Des manifestations ont eu lieu dans le calme à Najaf, Hilla, Kerbala et Diwaniya dans le Sud et la place Tahrir de Bagdad, épicentre de la contestation, avait des allures de campement organisé pour durer, alors qu'étudiants et écoliers se mêlaient dimanche à la foule.

"On veut la chute du régime ! Qu'on les arrache tous par la racine !", a lancé un manifestant à l'AFP, non loin de stands de distribution de nourriture ou de protections de fortune contre les grenades de gaz lacrymogène régulièrement tirées par les forces de sécurité.

Depuis jeudi soir, 74 personnes sont mortes dans la dispersion de rassemblements ou des attaques nocturnes contre des QG de partis et de groupes armés, selon la Commission gouvernementale des droits de l'Homme.

Du 1er au 6 octobre, 157 personnes ont été tuées, quasiment toutes des manifestants abattus par balles, selon un bilan officiel.

Lors de ce premier épisode de contestation Internet a été totalement coupé par les autorités et des tireurs postés sur des toits ont semé la terreur dans la capitale et le Sud.

- Climat différent -

Les manifestations ont repris jeudi soir. Si les slogans restent les mêmes, le climat est différent.

Aucun tir à balles réelles provenant des forces de sécurité n'a été rapporté. Les manifestants assurent mener un mouvement "pacifique" renforcé par l'entrée en scène des écoles et des universités.

L'armée a répliqué dans un communiqué que de "sévères sanctions" seraient prises à l'encontre de ceux qui "entravent" la poursuite des cours dans les établissements scolaires.
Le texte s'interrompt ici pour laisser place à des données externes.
-- ==== Sys2Proof/Machine/Trust.lean ====
section
/-!
DEFINITION. Sys2Proof/Machine/Trust.lean: firmware images and the hot handover, attestation, keys, telemetry and latency
tolerances (R573, R615 to R649, R661 to R663).
-/

namespace Sys2Proof.Machine

/-! ## Derivations (R623) -/

/-- HMAC-SHA-256 under a key of at most 64 bytes. -/
def hmacSha (key msg : List Byte) : List Byte :=
  let k := fillTo 64 key
  sha256 (k.map (· ^^^ 0x5C) ++ sha256 (k.map (· ^^^ 0x36) ++ msg))

/-- HKDF-SHA-256 with a salt of 32 zero bytes: 32 bytes of output. -/
def hkdf32 (ikm info : List Byte) : List Byte := hmacSha (hmacSha (List.replicate 32 0) ikm) (info ++ [1])

/-- The ASCII bytes of QK960 WRAP. -/
def wrapLabel : List Byte := [0x51, 0x4B, 0x39, 0x36, 0x30, 0x20, 0x57, 0x52, 0x41, 0x50]

/-- R623: the key that a delivery carries, when its tag verifies. -/
def openDelivery (d : Dev) (p kind gen : Nat) (ct wrap : List Byte) : Option (List Byte) :=
  (part d p).kem.bind fun n =>
    let kek := hkdf32 (Config.kemDecaps n ct) (wrapLabel ++ leBytes 1 p ++ leBytes 1 kind ++ leBytes 2 gen)
    Config.gcmOpen kek 0 [] (wrap.take 32) (wrap.drop 32)

/-! ## KEY_DELIVER (R624, R625, R630) -/

/-- R624: what the generation says of a delivery: accepted (`some true`), already held (`some false`), refused. -/
def genOutcome (newest : Option (Nat × List Byte)) (gen : Nat) (key : List Byte) : Option Bool := match newest with
  | none => some true
  | some (g, k) => if precedes 16 g gen then some true else if g = gen ∧ k = key then some false else none

/-- R625: the generations held once `gen` is the newest. -/
def keptTier (ks : List (Nat × Nat × List Byte)) (gen : Nat) : List (Nat × Nat × List Byte) :=
  (ks.filter fun k => decide ((gen + 65536 - k.1) % 65536 < 16)).take 15

/-- KEY_DELIVER. -/
def keyDeliver (d : Dev) (h : CmdHdr) (kind gen : Nat) (ct wrap : List Byte) : Dev :=
  onChannel d h 0x0902 false fun d =>
    if productionTest d then reply d h 0x0902 (stw stPrivilege 0)
    else if 1 < kind then reply d h 0x0902 (stw stParam 6)
    else match openDelivery d h.part kind gen ct wrap with
      | none => reply d h 0x0902 (stw stSignature 11)
      | some key =>
        let q := part d h.part
        let newest := if kind = 0 then (q.tierKeys.head?.map fun k => (k.1, k.2.2)) else q.replKeys.head?
        match genOutcome newest gen key with
        | none => reply d h 0x0902 (stw stParam 8)
        | some false => reply d h 0x0902 stOk
        | some true =>
          let d := modPart d h.part fun q =>
            if kind = 0 then { q with tierKeys := (gen, d.tick, key) :: keptTier q.tierKeys gen }
            else { q with replKeys := (gen, key) :: q.replKeys.take 1 }
          reply d h 0x0902 stOk

def execKeyDeliver (h : CmdHdr) (kind keygen : Nat) (ciphertext wrap : List Byte) (s : State) :
    Host.Outcome State Fault Refusal :=
  serve s fun d => keyDeliver d h kind keygen ciphertext wrap

/-- OPERATOR_KEY_SET (R638). -/
def operatorKeySet (d : Dev) (h : CmdHdr) (key : List Byte) : Dev :=
  onChannel d h 0x0903 true fun d =>
    if d.obs.opKey.isSome then reply d h 0x0903 (stw stParam 7)
    else reply { d with obs.opKey := some key } h 0x0903 stOk

def execOperatorKeySet (h : CmdHdr) (key : List Byte) (s : State) : Host.Outcome State Fault Refusal :=
  serve s fun d => operatorKeySet d h key

/-! ## Measurements and attestation (R640 to R643) -/

/-- R642: SHA-256 of bytes 0 to 47 of the running firmware's, and of the active plan's, signature block. -/
def fwMeasure (d : Dev) : List Byte := sha256 d.obs.running.sigHead
def planMeasure (d : Dev) : List Byte := match d.plan.active with
  | some p => sha256 p.sigHead
  | none => List.replicate 32 0

/-- R635, R643: DIGEST of a committed package's signature block. -/
def pkgDigest (d : Dev) (k : Pkg) : List Byte := sha256 ((imageAll d k.img).take (k.img.length - 32496))

/-- R643: the partition configuration measurement. -/
def configMeasure (d : Dev) (p : Nat) : List Byte :=
  let models := (d.mdl.slots.filter fun q => q.2.img.st == 2 && q.2.mask.getLsbD p).map fun q => q.2.img.digest
  let pkgs := (d.vnt.pkgs.filter fun q => q.2.img.st == 2).map fun q => pkgDigest d q.2
  sha256 ((part d p).config ++ d.obs.opKey.getD (List.replicate 48 0) ++ models.flatten ++ pkgs.flatten)

/-- R642: the flags, bit 0 first in a bit string. -/
def reportFlags (c : PartCfg) : Nat :=
  128 * b01 (bit c.pflags 0) + 64 * b01 (bit c.pflags 1) + 32 * b01 (bit c.pflags 2) + 16 * b01 (bit c.pflags 3) +
  8 * b01 (c.capMode == 1)

/-- A key generation, or −1. -/
def genBytes : Option Nat → List Byte
  | some g => leBytes 4 g
  | none => leBytes 4 0xFFFFFFFF

/-- The report of partition p for a nonce, its fields in the order of R642. -/
def reportOf (d : Dev) (p : Nat) (nonce : List Byte) : List Byte :=
  let q := part d p
  let kem := (q.kem.map Config.kemPublic).getD []
  Config.attestDer (d.obs.aKey.getD 0)
    [leBytes 1 1, leBytes 1 p, leBytes 1 (reportFlags q.cfg), leBytes 1 q.cfg.publicDomain, nonce, fwMeasure d, planMeasure d,
     configMeasure d p, kem, genBytes (q.tierKeys.head?.map (·.1)), genBytes (q.replKeys.head?.map (·.1)),
     leBytes 8 d.tick, leBytes 1 0x10, leBytes 1 Config.grade.toNat]

/-- ATTEST: the core holds at most one unanswered request of a partition. -/
def attest (d : Dev) (h : CmdHdr) (nonce : List Byte) : Dev :=
  onChannel d h 0x0901 false fun d =>
    if productionTest d then reply d h 0x0901 (stw stPrivilege 0)
    else if (part d h.part).attesting.isSome then reply d h 0x0901 (stw stRetry 0)
    else modPart d h.part fun q => { q with attesting := some (h, nonce) }

def execAttest (h : CmdHdr) (nonce : List Byte) (s : State) : Host.Outcome State Fault Refusal :=
  serve s fun d => attest d h nonce

/-- The request of partition p precedes every other in the ledger (R640). -/
def attestFirst (d : Dev) (seq : Nat) : Bool := d.parts.all fun q => match q.2.attesting with
  | some (h, _) => !before h.seq seq
  | none => true

/-- ATTEST_DONE: signing begins and ends with this row (log 34). -/
def attestDone (d : Dev) (p : Nat) : Dev := match (part d p).attesting with
  | none => d
  | some (h, nonce) =>
    if !attestFirst d h.seq then d
    else
      let cert := reportOf d p nonce
      replyBody (modPart d p fun q => { q with attesting := none }) h 0x0901 stOk
        (leBytes 4 cert.length ++ leBytes 12 0 ++ cert)

def execAttestDone (part : Nat) (s : State) : Host.Outcome State Fault Refusal := serve s fun d => attestDone d part

/-! ## TELEMETRY_READ and LATENCY_TOLERANCE_SET (R632, R649) -/

/-- TELEMETRY_READ. -/
def telemetryRead (d : Dev) (h : CmdHdr) : Dev :=
  onChannel d h 0x0A01 false fun d =>
    replyBody d h 0x0A01 stOk
      (leBytes 2 10 ++ leBytes 14 0 ++ ((part d h.part).sampled.map fun v => leBytes 4 (v / 4096 * 4096)).flatten)

def execTelemetryRead (h : CmdHdr) (s : State) : Host.Outcome State Fault Refusal := serve s fun d => telemetryRead d h

/-- LATENCY_TOLERANCE_SET: the value counts from the next tick boundary. -/
def latencyToleranceSet (d : Dev) (h : CmdHdr) (scope us : Nat) : Dev :=
  onChannel d h 0x0A02 false fun d =>
    checked d h 0x0A02
      [(scope == 1 && h.part != 0, stw stPrivilege 6), (decide (1 < scope), stw stParam 6),
       (decide (10000000 < us), stw stParam 8)]
      fun d =>
        let d := if scope = 1 then { d with pwr.tolDevice := us } else modPart d h.part fun q => { q with tol := us }
        reply d h 0x0A02 stOk

def execLatencyToleranceSet (h : CmdHdr) (scope toleranceUs : Nat) (s : State) : Host.Outcome State Fault Refusal :=
  serve s fun d => latencyToleranceSet d h scope toleranceUs

/-! ## Firmware images (R560, R637, R655, R661, R662) -/

/-- The bank that is not running. -/
def standbyBank (d : Dev) : Nat := 1 - d.obs.bank

/-- R662: OBJECT names another bank than the standby bank. -/
def notStandby (d : Dev) (object : Nat) : Bool := object != standbyBank d

/-- FW_LOAD: the image and its signature block; a delivery may begin again while no FW_COMMIT runs. -/
def fwLoad (d : Dev) (h : CmdHdr) (object length : Nat) : Dev :=
  onChannel d h 0x0809 true fun d =>
    checked d h 0x0809
      [(notStandby d object, stw stParam 6), (decide (length < 32560) || decide (16809712 < length), stw stParam 7),
       (d.obs.fwCmd.isSome, stw stRetry 0)]
      fun d => reply { d with obs.fw := ⟨1, length, [], []⟩, obs.fwData := [] } h 0x0809 stOk

def execFwLoad (h : CmdHdr) (object length : Nat) (s : State) : Host.Outcome State Fault Refusal :=
  serve s fun d => fwLoad d h object length

/-- FW_DATA. -/
def fwData (d : Dev) (h : CmdHdr) (object offset : Nat) (data : List Byte) : Dev :=
  onChannel d h 0x080A true fun d =>
    checked d h 0x080A ((notStandby d object, stw stParam 6) :: dataChecks d.obs.fw offset data)
      fun d => reply { d with obs.fwData := Memory.writeBytes d.obs.fwData offset data } h 0x080A stOk

def execFwData (h : CmdHdr) (object offset : Nat) (data : List Byte) (s : State) : Host.Outcome State Fault Refusal :=
  serve s fun d => fwData d h object offset data

/-- R661: the first header field that is wrong, by offset. `blk` is the signature block. -/
def fwHeaderChecks (img blk : List Byte) : List (Bool × Nat) :=
  [(field img 0 4 != 0x57464B51, 0), (field img 4 2 != 1, 4), (field img 6 1 != 0x10, 6), (field img 7 1 != 0, 7),
   (field img 8 2 != field blk 6 2, 8), (field img 14 2 != 0, 14),
   (field img 16 4 != img.length || decide (img.length < 64) || decide (16777216 < img.length), 16),
   (decide (img.length < field img 20 4), 20), (decide (img.length < field img 20 4 + field img 24 4), 24),
   (decide (img.length < field img 28 4), 28), (decide (img.length < field img 28 4 + field img 32 4), 32),
   (!allZero ((img.drop 36).take 28), 36)]

/-- R638: the operator record asks for a co-signature. -/
def cosign (d : Dev) : Bool := match d.nv.opRecord with
  | some (_, p) => bit p 0
  | none => false

/-- The header of an image with its signature block. -/
def fwHdrOf (img blk : List Byte) : FwHdr := ⟨true, field img 8 2, field img 10 2, field img 12 2, blk.take 48⟩

/-- FW_COMMIT: the digest, the header and the signatures; the flash write then runs. -/
def fwCommit (d : Dev) (h : CmdHdr) (object : Nat) (digest : List Byte) : Dev :=
  onChannel d h 0x080B true fun d =>
    let bytes := Memory.readBytes d.obs.fwData 0 d.obs.fw.length
    checked d h 0x080B [(notStandby d object || d.obs.fw.st != 1, stw stParam 6), (d.obs.fwCmd.isSome, stw stRetry 0)] fun d =>
      if sha256 bytes != digest then commitFail d h 0x080B (stw stParam 8) 0xFFFFFFFF
      else
        let n := bytes.length - 32496
        match firstFail (fwHeaderChecks (bytes.take n) (bytes.drop n)) with
        | some off => commitFail d h 0x080B (stw stParam 0) off
        | none => match signedImage d 0 true (cosign d) bytes with
          | none => reply d h 0x080B (stw stSignature 0)
          | some (_, blk) =>
            if field blk 6 2 < d.nv.minSvn then reply d h 0x080B (stw stSignature 0)
            else { d with obs.fwCmd := some h, obs.staged := none }

def execFwCommit (h : CmdHdr) (object : Nat) (digest : List Byte) (s : State) : Host.Outcome State Fault Refusal :=
  serve s fun d => fwCommit d h object digest

/-- What bank b of the boot flash holds. -/
def bankHdr (n : Flash) (b : Nat) : FwHdr := if b = 0 then n.bankA else n.bankB
def setBank (n : Flash) (b : Nat) (x : FwHdr) : Flash := if b = 0 then { n with bankA := x } else { n with bankB := x }

/-- FW_COMMIT_DONE: the image is in the flash and staged, or the comparison failed and the bank holds no image. -/
def fwCommitDone (d : Dev) (bank : Nat) (ok : Bool) : Dev := match d.obs.fwCmd with
  | none => d
  | some h =>
    if bank ≠ standbyBank d then d
    else
      let bytes := Memory.readBytes d.obs.fwData 0 d.obs.fw.length
      let n := bytes.length - 32496
      let hdr := fwHdrOf (bytes.take n) (bytes.drop n)
      let d := { d with obs.fwCmd := none }
      if ok then
        reply { d with obs.fw := { d.obs.fw with st := 2 }, obs.staged := some hdr, nv := setBank d.nv bank hdr } h 0x080B stOk
      else
        reply { d with nv := setBank d.nv bank ⟨false, 0, 0, 0, []⟩ } h 0x080B (stw stInternal 0)

def execFwCommitDone (bank : Nat) (ok : Bool) (s : State) : Host.Outcome State Fault Refusal :=
  serve s fun d => fwCommitDone d bank ok

/-! ## The hot handover (R663) -/

/-- What makes a handover wait. -/
def handoverBars (d : Dev) : Bool :=
  d.pwr.fumarole || d.pwr.migrating || d.plan.swapTick.isSome || !d.mdl.switches.isEmpty || d.hbm.retire.isSome ||
  d.lah.takeover.isSome || !d.lah.jobs.isEmpty || d.parts.any fun q => q.2.st == .resetting

/-- FW_HANDOVER: from here no command is taken. -/
def fwHandover (d : Dev) (h : CmdHdr) : Dev :=
  onChannel d h 0x080C true fun d =>
    let fits := match d.obs.staged with
      | some x => decide (x.stateMin ≤ d.obs.running.stateVersion)
      | none => false
    checked d h 0x080C [(!fits, stw stParam 0), (handoverBars d || d.obs.draining, stw stRetry 0)]
      fun d => { d with obs.draining := true, obs.handover := some h }

def execFwHandover (h : CmdHdr) (s : State) : Host.Outcome State Fault Refusal := serve s fun d => fwHandover d h

/-- Every command taken but the handover itself is answered. -/
def drained (d : Dev) (h : CmdHdr) : Bool := d.host.taken.all fun t => t.h == h

/-- FW_HANDOVER_START, right after the boundary of tick B: B runs without dynamic work, the staged image runs and takes
commands again, and its bank becomes the active one of the boot record. -/
def fwHandoverStart (d : Dev) : Dev := match d.obs.handover, d.obs.staged with
  | some h, some x =>
    if !d.obs.draining ∨ !drained d h then d
    else
      let d := if d.plan.missed then d else missManifest d
      let b := standbyBank d
      let d := { d with obs.draining := false, obs.handover := none, obs.running := x, obs.staged := none, obs.bank := b,
                        obs.fw := ⟨0, 0, [], []⟩, obs.fwData := [], nv := { d.nv with bootBank := b },
                        plan.fwPlan := Config.fumarolePlan x.sigHead }
      reply d h 0x080C stOk
  | _, _ => d

def execFwHandoverStart (s : State) : Host.Outcome State Fault Refusal := serve s fwHandoverStart

end Sys2Proof.Machine
end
La nuit toutefois, les violences prennent un autre tour dans des villes du Sud tribal. Des dizaines de sièges de partis, de bureaux de députés et surtout des QG des factions armées du puissant Hachd al-Chaabi, coalition de paramilitaires dominée par les milices chiites pro-Iran et alliée du gouvernement, ont été incendiés et saccagés.

Des protestataires ont été tués par balles ou asphyxiés dans ces feux. Des chefs de milice ont promis de se "venger".

L'ONU a accusé "des entités armées" de chercher "à compromettre la stabilité de l'Irak" et de "saboter les manifestations pacifiques".

A Bassora, ville côtière et pétrolière, un couvre-feu a été déclaré, la police annonçant mener des arrestations de "saboteurs" infiltrés parmi les manifestants.

Des blindés des unités d'élite du contre-terrorisme étaient visibles dans plusieurs quartiers dont le centre de Bagdad dimanche mais pas aux abords directs de Tahrir.

- Parlement éclaté -

Alors que la pression de la rue ne faiblit pas, le bras de fer politique s'est durci samedi soir.

Les députés du turbulent leader chiite Moqtada Sadr, qui réclame la démission du gouvernement qu'il a aidé à former il y a un an, ont entamé un sit-in au Parlement.

Ils ont annoncé rejoindre l'opposition, faisant voler en éclat la majorité parlementaire du Premier ministre Adel Abdel Mahdi, un indépendant sans base partisane ou populaire.

D'un côté se trouve désormais la liste d'anciens combattants du Hachd, qui s'est de nouveau dit "prêt" à intervenir pour empêcher "une discorde qui pourrait détruire le pays". Et de l'autre, Moqtada Sadr, qui a lancé un appel au Hachd à "ne pas réprimer le peuple" pour "faire gagner les corrompus".

Les deux communistes de l'Assemblée et deux élus de la liste de l'ex-Premier ministre Haider al-Abadi désormais dans l'opposition ont démissionné en signe de protestation.

Sur la place Tahrir, jonchée de déchets et de grenades lacrymogènes vides, des milliers d'Irakiens dénoncent le fait que dans un des pays les plus riches en pétrole du monde, un habitant sur cinq vit sous le seuil de pauvreté.

"Notre génération a été détruite psychologiquement mais on est prêts à ça si ça peut rendre meilleure la vie de nos enfants", affirme une manifestante.

Dans un pays où 60% de la population a moins de 25 ans, un jeune sur quatre est au chômage. Pour cette génération, qui n'a souvent connu que les gouvernements successifs après la chute du dictateur Saddam Hussein en 2003, le système est à bout de souffle.

La rue réclame une nouvelle Constitution et un renouvellement total d'une classe politique inchangée en 16 ans, durant lesquels, officiellement, 410 milliards d'euros ont été engloutis par la corruption.

Dimanche, le président Barham Saleh a annoncé avoir discuté avec la mission de l'ONU en Irak des moyens de réviser la Constitution.